Start of SUPPLIED RECORDS

-- ==== Sys2Proof/Laws/PerInstr.lean ====
section
/-! SUPPORT. What holds of every instruction as syntax: its word is of its own row of the opcode table. -/

namespace Sys2Proof.Laws.EncodesItsRow

/-- The word of an instruction is one its row of the opcode table spells (`30_encoding.md` R52, R61). -/
def Statement (i : Instr) : Prop := i.row.Spells (encode i)

theorem two_fields (r : OpcodeRow) (f2 f1 : Byte) (op : BitVec 4) (hm : r.mask = 0xFF0000FF)
    (hb : r.bits.toNat = op.toNat) : r.Spells (commandWord f2 f1 op) := by
  have := f2.isLt
  have := f1.isLt
  have := op.isLt
  rw [spells_two_fields _ _ hm, hb, commandWord_toNat]
  omega

theorem one_field (r : OpcodeRow) (f1 : Byte) (op : BitVec 4) (hm : r.mask = 0xFFFF00FF)
    (hb : r.bits.toNat = op.toNat) : r.Spells (commandWord 0 f1 op) := by
  have := f1.isLt
  have := op.isLt
  rw [spells_one_field _ _ hm, hb, commandWord_toNat, show (0 : Byte).toNat = 0 from rfl]
  omega

theorem parse (family tlen : Byte) : Statement (.parse family tlen) := two_fields _ _ _ _ rfl rfl
theorem format (lenA : Byte) : Statement (.format lenA) := one_field _ _ _ rfl rfl
theorem shl (lenA : Byte) : Statement (.shl lenA) := one_field _ _ _ rfl rfl
theorem shr (lenA : Byte) : Statement (.shr lenA) := one_field _ _ _ rfl rfl
theorem and (lenA lenB : Byte) : Statement (.and lenA lenB) := two_fields _ _ _ _ rfl rfl
theorem andi (lenA : Byte) : Statement (.andi lenA) := one_field _ _ _ rfl rfl
theorem or (lenA lenB : Byte) : Statement (.or lenA lenB) := two_fields _ _ _ _ rfl rfl
theorem ori (lenA : Byte) : Statement (.ori lenA) := one_field _ _ _ rfl rfl

end Sys2Proof.Laws.EncodesItsRow
end

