end Sys2Proof.Machine

/-! SUPPORT. What AND, OR, ANDI and ORI answer, byte by byte, and the statements about them and about the commands that
stop the model (`41_boolean.md`). -/

namespace Sys2Proof.Machine

/-! ### The length test of AND and OR (`41_boolean.md` R71) -/

/-- AND and OR are one body with an operation on words in it. -/
theorem exists_exec_eq_combineAddresses {i : Instr} {lenA lenB : Byte} (hi : i = .and lenA lenB ∨ i = .or lenA lenB) :
    ∃ f, ∀ s, exec i s = combineAddresses f lenA lenB s := by
  rcases hi with rfl | rfl
  · exact ⟨(· &&& ·), fun _ => rfl⟩
  · exact ⟨(· ||| ·), fun _ => rfl⟩

/-- `check_two` with its two rejecting lines as one. -/
theorem checkTwo_eq (rule : LenRule) (lenA lenB : Byte) : checkTwo rule lenA lenB =
    if (rule = .literal ∧ ¬ (ValidLen lenA ∨ ValidLen lenB)) ∨ (rule = .strict ∧ ¬ (ValidLen lenA ∧ ValidLen lenB)) then
      .invalid
    else if ¬ WholeWords lenA ∨ ¬ WholeWords lenB then .undefinedResult
    else .accepted := by
  rw [checkTwo, ← ite_or]

/-- Settles O23: the branches of the statement are the verdicts of `check_two`, and each verdict has one way to end. -/
theorem lengthTestOfAndOr : Obligations.LengthTestOfAndOr := by
  intro s lenA lenB i hi
  obtain ⟨f, hexec⟩ := exists_exec_eq_combineAddresses hi
  rw [hexec, combineAddresses_eq, checkTwo_eq]
  split_ifs
  · exact ⟨_, _, rfl, rfl, rfl⟩
  · rfl
  · exact ⟨_, _, rfl, rfl, rfl⟩

/-- A step that refuses ran a command, and the command refused. -/
theorem step_refused_cases {s : State} {r : Refusal} (h : step s = .refused r) :
    ∃ c rest i, s.host = .issue c :: rest ∧ decode c.cmd = .ok i ∧ exec i (s.accept c rest) = .refused r := by
  match hh : s.host with
  | [] => rw [step_idle hh] at h; cases h
  | .reset :: rest => rw [step_reset hh] at h; cases h
  | .issueAborted c :: rest => rw [step_issueAborted hh] at h; cases h
  | .issue c :: rest =>
    match hd : decode c.cmd with
    | .error e => rw [step_issue_illegal hh hd] at h; cases h
    | .ok i => rw [step_issue_legal hh hd] at h; exact ⟨c, rest, i, rfl, hd, h⟩

/-- Settles O7: there is no fault to give, and a refusal is that of a command whose lengths `check_two` leaves
undefined. -/
theorem onlyUndefinedLengthsStopTheCore : Obligations.OnlyUndefinedLengthsStopTheCore := by
  refine ⟨fun _ fault => (nomatch fault), fun s r h => ?_⟩
  obtain ⟨c, rest, i, hh, hd, he⟩ := step_refused_cases h
  obtain ⟨lenA, lenB, hi, hcheck, hr⟩ := exec_refused i _ r he
  obtain ⟨hrule, hlen⟩ := undefined_iff.1 hcheck
  exact ⟨c, rest, lenA, lenB, hh, hd ▸ hi.imp (congrArg _) (congrArg _), hrule, hr, hlen⟩

/-! ### The common bodies as a whole next state -/

/-- What the CORE holds once two operands are combined and stored. -/
theorem store_combine_eq (f : Word → Word → Word) (s : State) (w v : Words) (lenA : Byte) :
    (((s.begin.setW w).setV v).combine f).store lenA = { s with
      w := Vector.zipWith f w v, v := v, c := 0,
      response := some ⟨0, lenA, storeBytes (Vector.zipWith f w v) lenA, 0, Vector.replicate 49 0⟩ } := by
  rw [combine_eq, State.store, Response.bytes, textOut_nil]
  rfl

theorem combineAddresses_of_accepted (f : Word → Word → Word) {s : State} {lenA lenB : Byte}
    (h : LengthsAccepted s.cfg.lenRule lenA lenB) :
    combineAddresses f lenA lenB s = .next { s with
      w := Vector.zipWith f (load s.ports.a lenA) (load s.ports.b lenB), v := load s.ports.b lenB, c := 0,
      response := some ⟨0, lenA, storeBytes (Vector.zipWith f (load s.ports.a lenA) (load s.ports.b lenB)) lenA, 0,
        Vector.replicate 49 0⟩ } := by
  rw [combineAddresses_eq, checkTwo_accepted.2 h, ← store_combine_eq]
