-- ==== Sys2Proof/Machine/State.lean ====
section
/-!
DEFINITION. The state of the WZ-640 as plain data, block by block (0.5), and the state right after
power-on. The values written as field defaults are the ones the spec gives for power-on (R20, R22,
R31, R33, R59, R61, R96, R126, R140, R145, R153, R162, section 10.8) and the default settings of
each chapter; `State.reset` is the power-on of a part that has never been saved.
-/

namespace Sys2Proof.Machine

/-! ### Enumerated values -/

/-- Why a step may stop. No rule of the manual stops the part on a command, so there is no reason. -/
inductive Fault where
  deriving DecidableEq, Repr

/-- Why a command may have no meaning. -/
inductive Refusal where
  /-- Raised by exec's arm for a command that has no meaning yet; safe. No arm raises it now. -/
  | notModelled (mnemonic : String)
  deriving DecidableEq, Repr

/-- Decode mode (R1). -/
inductive DecodeMode where
  | x1 | x2 | x4
  deriving DecidableEq, Repr

/-- Direction (R1). -/
inductive Direction where
  | normal | inverted
  deriving DecidableEq, Repr

/-- Motion state (R10, R11). -/
inductive Motion where
  | stopped | moving | reversing
  deriving DecidableEq, Repr

/-- The action of a crossed travel limit (R15). -/
inductive LimitAction where
  | note | suspend | halt
  deriving DecidableEq, Repr

/-- The pressure policy (R142). -/
inductive PressurePolicy where
  | note | shed | halt
  deriving DecidableEq, Repr

/-- Active edge of a strobe line (R21). -/
inductive ActiveEdge where
  | rising | falling
  deriving DecidableEq, Repr

/-- Filter class of a strobe line (R21). -/
inductive FilterClass where
  | f20 | f100 | f500 | f2000
  deriving DecidableEq, Repr

/-- Latch mode (R21). -/
inductive LatchMode where
  | first | every
  deriving DecidableEq, Repr

/-- The four strobe channels (2.1). -/
inductive Channel where
  | sa | sb | bm | mx
  deriving DecidableEq, Repr

/-- Manifold pressure level (R99). -/
inductive Level where
  | low | high
  deriving DecidableEq, Repr

/-- Route destination (R65). -/
inductive Destination where
  | pass | up | down
  deriving DecidableEq, Repr

/-- Conflict policy (R72). -/
inductive Policy where
  | degrade | yield
  deriving DecidableEq, Repr

/-- Nozzle open order (R111). -/
inductive OpenOrder where
  | ascending | centreOut | alternate
  deriving DecidableEq, Repr

/-- The two nozzle bars (0.6). -/
inductive Bar where
  | up | down
  deriving DecidableEq, Repr

/-- Causes of a miss or of a lost part (3.1.1). -/
inductive Cause where
  | late | slow | conflict | unavailable | inhibited | suspended | lateStart | pressure
  deriving DecidableEq, Repr

/-- The result of a part (R52). -/
inductive PartResult where
  | waiting | opened | done | doneDegraded
  | lost (cause : Cause)
  deriving DecidableEq, Repr

/-- The state of a track record (R39). -/
inductive RecState where
  | joining | ready | planned | firing | fired | degraded | partHit | missed | passed
  deriving DecidableEq, Repr

/-- The state of a pulse entry (R100). -/
inductive EntryState where
  | waiting | pending | opened
  deriving DecidableEq, Repr

/-- The kind of a purge (R126). -/
inductive PurgeKind where
  | opportunistic | forced
  deriving DecidableEq, Repr

/-- A nozzle's grade (R145). -/
inductive Grade where
  | ok | suspect | faulty
  deriving DecidableEq, Repr

/-- The cause of the entry to HALTED (R153, R158). -/
inductive HaltCause where
  | speedLimit | reverseLimit | pressure | host
  deriving DecidableEq, Repr

/-- The run state; the halt cause stands with HALTED and in no other state (R153). -/
inductive RunState where
  | setup | conditioning | run | drain
  | halted (cause : HaltCause)
  deriving DecidableEq, Repr
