/-- The new entry of an admitted part (R100, R108). -/
def newEntry (st : BankSettings) (o : Offer) (level : Level) : Entry :=
  { track := o.track
    trigger := o.trigger
    dp := o.dp
    level := level
    mask := o.mask
    dmin := o.dmin
    policy := o.policy
    waves := wavesOf o.mask st.mso
    busyEnd := busyEndOf st o
    degraded := decide (level ≠ o.level)
    state := .waiting
    triggerTime := none
    hit := false
    pulse := none }

/-- A part admitted at a level: it joins the queue, WAITING is reported with the level, and an IDLE
bank makes the head test (R102, R108). -/
def State.enqueue (s : State) (b : BankId) (o : Offer) (level : Level) : State :=
  ((s.modBank b fun k =>
    { k with queue := queueEntry (newEntry (s.bankSettings b) o level) k.queue }).reportPart
      o.track b .waiting (some level)).headTest b

/-- The level a bank admits an offer at, or the cause it refuses it with (R103, R107). -/
def State.admission (s : State) (b : BankId) (o : Offer) : Except Cause Level :=
  if (s.bank b).unavailable then .error .unavailable
  else if s.conflictAt b o o.level = false then .ok o.level
  else
    match o.policy with
    | .yield => .error .conflict
    | .degrade =>
      if s.conflictAt b o o.level.other then .error .conflict else .ok o.level.other

/-- A bank takes an offer (R103). -/
def State.offer (s : State) (b : BankId) (o : Offer) : State :=
  match s.admission b o with
  | .ok level => s.enqueue b o level
  | .error cause => s.reportPart o.track b (.lost cause) none

/-! ### Triggers (R109) -/

/-- What becomes of an entry at its trigger. -/
inductive TriggerAction where
  | loses (cause : Cause)
  | opens
  | opensDegraded
  | pends
  deriving DecidableEq, Repr

/-- The first row of R109 that applies to an entry of a bank. -/
def State.triggerAction (s : State) (b : BankId) (e : Entry) : TriggerAction :=
  if s.fireEnable = false then .loses .inhibited
  else if s.suspension then .loses .suspended
  else if s.shed = true ∧ e.level = .high then .loses .pressure
  else
    match (s.bank b).state with
    | .idle | .opened =>
      if e.level = (s.bank b).level then .opens
      else
        match e.policy with
        | .yield => .loses .conflict
        | .degrade =>
          if s.shed = true ∧ (s.bank b).level = .high then .loses .pressure else .opensDegraded
    | _ => .pends

/-- One WAITING entry whose trigger is reached is dealt with whole (R109). -/
def State.trigger (b : BankId) (coils : Coils) (s : State) (id : TrackId) : State :=
  match s.entry? b id with
  | none => s
  | some e =>
    if e.state = .waiting then
      let s1 := s.modEntry b id fun e => { e with triggerTime := some s.timeBase }
      match s.triggerAction b e with
      | .loses cause => (s1.loseEntry b id cause).headTest b
      | .opens => s1.openEntry b id e.dp coils
      | .opensDegraded =>
        (s1.modEntry b id fun e =>
          { e with level := (s.bank b).level, degraded := true }).openEntry b id e.dp coils
      | .pends => s1.modEntry b id fun e => { e with state := .pending }
    else s

/-- The WAITING entries of a bank whose triggers TC has reached, in queue order (R109). -/
def State.reachedTriggers (s : State) (b : BankId) : List TrackId :=
  ((s.bank b).queue.filter fun e =>
    decide (e.state = .waiting) && atOrPast s.belt.tc e.trigger).map fun e => e.track

/-- The trigger test of one bank at a forward count (R109). -/
def State.triggerTest (coils : Coils) (s : State) (b : BankId) : State :=
  (s.reachedTriggers b).foldl (State.trigger b coils) s

/-! ### Late starts and the free bank (R116, R117) -/

/-- The wait of a PENDING entry in half-milliseconds, rounded up (R117). -/
def State.waited (s : State) (e : Entry) : Nat :=
  match e.triggerTime with
  | some t => ceilDiv (s.timeBase - t).toNat 500
  | none => 0

/-- The late start of a PENDING entry (R117). -/
def State.lateStart (b : BankId) (coils : Coils) (s : State) (id : TrackId) : State :=
  match s.entry? b id with
  | none => s
  | some e =>
    if e.state = .pending then
      if s.fireEnable = false then s.loseEntry b id .inhibited
      else if s.suspension then s.loseEntry b id .suspended
      else if s.shed = true ∧ e.level = .high then s.loseEntry b id .pressure
      else if e.dmin + s.waited e ≤ e.dp then s.openEntry b id (e.dp - s.waited e) coils
      else s.loseEntry b id .lateStart
    else s

/-- The PENDING entries that free-bank work gives a late start: those at the bank's level, and under
SHED those at HIGH whatever the bank's level (R116). -/
def State.lateStarters (s : State) (b : BankId) : List TrackId :=
  ((s.bank b).queue.filter fun e =>
    decide (e.state = .pending) &&
      (decide (e.level = (s.bank b).level) || (s.shed && decide (e.level = .high)))).map fun e => e.track

/-- The free-bank work of a bank that has become IDLE (R116): the head test; if it starts no switch,
the late starts; then the head test that a lost entry brings, and the purge tests. That the second
head test comes after the last late start is DEDUCED, assumption 9. -/
def State.freeBankWork (s : State) (b : BankId) (coils : Coils) : State :=
  let s1 := s.headTest b
  if (s1.bank b).state = .idle then
    (((s1.lateStarters b).foldl (State.lateStart b coils) s1).headTest b).purgeTest coils b
  else s1

/-- The end of a recharge (R114). -/
def State.rechargeDone (s : State) (b : BankId) (coils : Coils) : State :=
  match s.switchWanted b with
  | some target => s.startSwitch b target
  | none => (s.modBank b fun k => { k with state := .idle }).freeBankWork b coils

/-- The end of a level switch (R115). -/
def State.switchDone (s : State) (b : BankId) (target : Level) (coils : Coils) : State :=
  (s.modBank b fun k => { k with state := .idle, level := target }).freeBankWork b coils

/-! ### Pulse expiry (R113) -/

/-- The result of an entry that has run to its expiry or was cut by FIRE-ENABLE (R102, R113, R118);
`unopened` is the cause when no nozzle of it opened. -/
def Entry.endResult (e : Entry) (unopened : Cause) : PartResult :=
  if e.hit then (if e.degraded then .doneDegraded else .done) else .lost unopened

/-- The nozzles whose closing time has come are closed. -/
def closeDue (nozzles : Vector (Option Time) 8) (now : Time) : Vector (Option Time) 8 :=
  Vector.ofFn fun i =>
    match nozzles[i] with
    | some t => if atOrPast now t then none else some t
    | none => none

/-- An entry at its pulse expiry: due nozzles close, the entry finishes, and after the last OPEN entry
the bank recharges (R113). -/
def State.pulseEnds (s : State) (b : BankId) (e : Entry) : State :=
  let s1 := s.modBank b fun k => { k with nozzles := closeDue k.nozzles s.timeBase }
  let s2 := s1.finishEntry b e.track (e.endResult .unavailable)
  if (s2.bank b).state = .opened ∧ anyOpen (s2.bank b).queue = false then s2.settle b else s2

/-! ### The fall of FIRE-ENABLE (R118) -/

/-- The bank's state at a fall: OPEN and PURGING recharge, a conditioning sequence holds at step 1
(R118, R136). -/
def BankState.cut (st : BankState) (recharged : Time) : BankState :=
  match st with
  | .opened => .settling recharged
  | .purging _ _ _ => .settling recharged
  | .conditioning _ _ => .conditioning 1 none
  | .dark => .dark
  | .idle => .idle
  | .settling ends => .settling ends
  | .switching target ends => .switching target ends
  | .fenced => .fenced

/-- An OPEN entry cut by FIRE-ENABLE finishes; a PENDING one is LOST (R118). -/
def State.cutEntry (b : BankId) (s : State) (e : Entry) : State :=
  match e.state with
  | .waiting => s
  | .pending => s.loseEntry b e.track .inhibited
  | .opened =>
    match e.endResult .inhibited with
    | .lost c => s.loseEntry b e.track c
    | r => s.finishEntry b e.track r

/-- One bank at a fall of FIRE-ENABLE (R118). -/
def State.cutBank (s : State) (b : BankId) : State :=
  let recharged := timePlus s.timeBase (halfMs (s.bankSettings b).tRC)
  let s1 := s.modBank b fun k => { k with nozzles := noNozzleOpen, state := k.state.cut recharged }
  (((s.bank b).queue.filter fun e => decide (e.state ≠ .waiting)).foldl (State.cutEntry b) s1).headTest b

end Sys2Proof.Machine
end

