/-- SAVE writes the settings as they stand when it is served; the reply OK comes when the 200 ms write
is over; a supply lost in between leaves no copy that passes its check, and a part without supply does
nothing until it is applied again. That a part without supply does nothing on any other command is the
model's choice, assumption 11; that SAVE_COMPLETE comes at the write's end, assumption 1. -/
def Obligations.SaveAndSupplyLoss : Prop :=
  (∀ (tag : Byte) (s : State), s.ready →
    exec (.save tag []) s = .next (closeEvent s { s with link := { s.link with
      service := .writing tag s.settings (timePlus s.timeBase 200000) } })) ∧
  (∀ (tag : Byte) (copy : Settings) (ends : Time) (s : State), s.powered = true →
    s.link.service = .writing tag copy ends →
    exec .saveComplete s = .next (closeEvent s
      (({ s with timeBase := laterOf s.timeBase ends, stored := some copy } : State).replied
        0x85 tag [0x00]))) ∧
  (∀ s : State,
    exec .powerFailure s = .next { s with
      powered := false
      stored := match s.link.service with
        | .writing _ _ _ => none
        | _ => s.stored }) ∧
  (∀ (c : Instr) (s : State), s.powered = false → c ≠ .powerFailure →
    (∀ a b f, c ≠ .powerOn a b f) → exec c s = .next s)

/-! ### The belt (chapter 1) -/

/-- Which changes on the encoder lines count, and in which sense, in every decode mode and direction; a
change of both levels at once is a phase error; and every change, whether it counts or not, leaves the new
levels as the reference levels. That a change to the levels the lines have is no change is the model's
choice, assumption 16. -/
def Obligations.EncoderDecoding : Prop :=
  (∀ (mode : DecodeMode) (d : Direction) (refA refB : Bool),
    decodeEdge mode d refA refB (!refA) refB =
      (if mode = .x1 ∧ refB = true then .silent
        else .counts (if d = .normal then decide ((!refA) ≠ refB) else decide ((!refA) = refB))) ∧
    decodeEdge mode d refA refB refA (!refB) =
      (if mode = .x4 then
        .counts (if d = .normal then decide ((!refB) = refA) else decide ((!refB) ≠ refA))
        else .silent) ∧
    decodeEdge mode d refA refB refA refB = .unchanged ∧
    decodeEdge mode d refA refB (!refA) (!refB) = .phaseError) ∧
  ∀ (a b : Bool) (coils : Coils) (s : State), s.powered = true →
    ∃ t : State, exec (.encoderEdge a b coils) s = .next t ∧ t.belt.refA = a ∧ t.belt.refB = b

/-- Changes that make no count: a phase error takes the levels and sets PHASE_ERR, a silent edge takes
the levels, and nothing else changes; and the expiry of the stall timer stops the belt. That a stopped
timer's expiry changes nothing is the model's choice, assumption 1. -/
def Obligations.NoCountEvents : Prop :=
  (∀ (a b : Bool) (coils : Coils) (s : State), s.powered = true → a ≠ s.belt.refA → b ≠ s.belt.refB →
    exec (.encoderEdge a b coils) s = .next (closeEvent s { s with
      belt := { s.belt with refA := a, refB := b }
      flags := s.flags ||| 0x00000008 })) ∧
  (∀ (a b : Bool) (coils : Coils) (s : State), s.powered = true →
    decodeEdge s.settings.decodeMode s.settings.direction s.belt.refA s.belt.refB a b = .silent →
    exec (.encoderEdge a b coils) s = .next (closeEvent s { s with
      belt := { s.belt with refA := a, refB := b } })) ∧
  (∀ (coils : Coils) (due : Time) (s : State), s.powered = true → s.belt.stallTimer = some due →
    ∃ t : State, exec (.stallTimerExpiry coils) s = .next t ∧
      ({ s with
        timeBase := laterOf s.timeBase due
        belt := { s.belt with motion := .stopped, stallTimer := none } } : State).SameOffPlant t ∧
      t.flag .beltStopSeen = true) ∧
  (∀ (coils : Coils) (s : State), s.powered = true → s.belt.stallTimer = none →
    exec (.stallTimerExpiry coils) s = .next (closeEvent s s))

/-- A count moves TC by one modulo 2^32, HW as R6 states, sets the motion state, restarts the stall
timer and tests the reverse limit; nothing else of the belt changes. -/
def Obligations.CountMovesTheBelt : Prop :=
  ∀ (a b forward : Bool) (coils : Coils) (s : State), s.powered = true →
    decodeEdge s.settings.decodeMode s.settings.direction s.belt.refA s.belt.refB a b =
      .counts forward →
    let tc := if forward then s.belt.tc + 1 else s.belt.tc - 1
    let hw :=
      if forward then (if 1 ≤ serialDiff tc s.belt.hw then tc else s.belt.hw)
      else if 2147483647 < (s.belt.hw - tc).toNat then s.belt.hw - 1 else s.belt.hw
    let rx := serialDiff hw tc
    let crossing := s.belt.reverse = false ∧ forward = false ∧ s.settings.reverseLimit ≠ 0 ∧
      (s.settings.reverseLimit : Int) < rx
    ∃ t : State, exec (.encoderEdge a b coils) s = .next t ∧
      t.belt = { s.belt with
        refA := a, refB := b, tc := tc, hw := hw
        motion := if forward = false ∧ 8 < rx then .reversing else .moving
        stallTimer := some (timePlus s.timeBase (s.settings.stallWindow * 1000))
        reverse := decide (crossing ∨ (s.belt.reverse = true ∧ rx ≠ 0)) } ∧
      (crossing → t.flag .limitReverse = true) ∧
      t.timeBase = s.timeBase ∧ t.settings = s.settings ∧ t.heads = s.heads ∧ t.supply = s.supply ∧
      (s.settings.limitAction ≠ .halt → t.latches = s.latches)

/-- The reverse excursion is never negative, whatever command comes, by the way HW follows TC at a
forward and at a reverse count. -/
def Obligations.ReverseExcursionLaw : Prop :=
  (∀ s t : State, s.RxKept → step s = .next t → t.RxKept) ∧
  (∀ b : Belt, b.rx = serialDiff b.hw b.tc ∧ b.rx ≤ 2147483647) ∧
  (∀ b : Belt, 1 ≤ serialDiff (b.tc + 1) b.hw →
    (b.counted true).tc = b.tc + 1 ∧ (b.counted true).hw = b.tc + 1) ∧
  (∀ b : Belt, ¬ 1 ≤ serialDiff (b.tc + 1) b.hw →
    (b.counted true).tc = b.tc + 1 ∧ (b.counted true).hw = b.hw) ∧
  (∀ b : Belt, 0 ≤ b.rx → b.rx ≠ 2147483647 →
    (b.counted false).tc = b.tc - 1 ∧ (b.counted false).hw = b.hw) ∧
  (∀ b : Belt, b.rx = 2147483647 →
    (b.counted false).tc = b.tc - 1 ∧ (b.counted false).hw = b.hw - 1 ∧
      (b.counted false).rx = 2147483647)

/-- Only encoder counts move TC, and only together with HW; the settings that place a piece on the belt
change in SETUP only. POWER_ON, which starts all of them anew, is apart. -/
def Obligations.OnlyCountsMoveTc : Prop :=
  ∀ (c : Instr) (s t : State), exec c s = .next t → (∀ a b f, c ≠ .powerOn a b f) →
    ((∀ a b k, c ≠ .encoderEdge a b k) → t.belt.tc = s.belt.tc ∧ t.belt.hw = s.belt.hw) ∧
    (s.run ≠ .setup → ∀ n : SettingName, n.setupOnly = true → t.settings.get n = s.settings.get n)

End of SUPPLIED RECORDS

**DIRECTIONS FOR THIS TASK**
If a line above includes the string "openEntry", pick it out.

**SOLUTION BELOW**
      | .opens => s1.openEntry b id e.dp coils
          { e with level := (s.bank b).level, degraded := true }).openEntry b id e.dp coils
      else if e.dmin + s.waited e ≤ e.dp then s.openEntry b id (e.dp - s.waited e) coils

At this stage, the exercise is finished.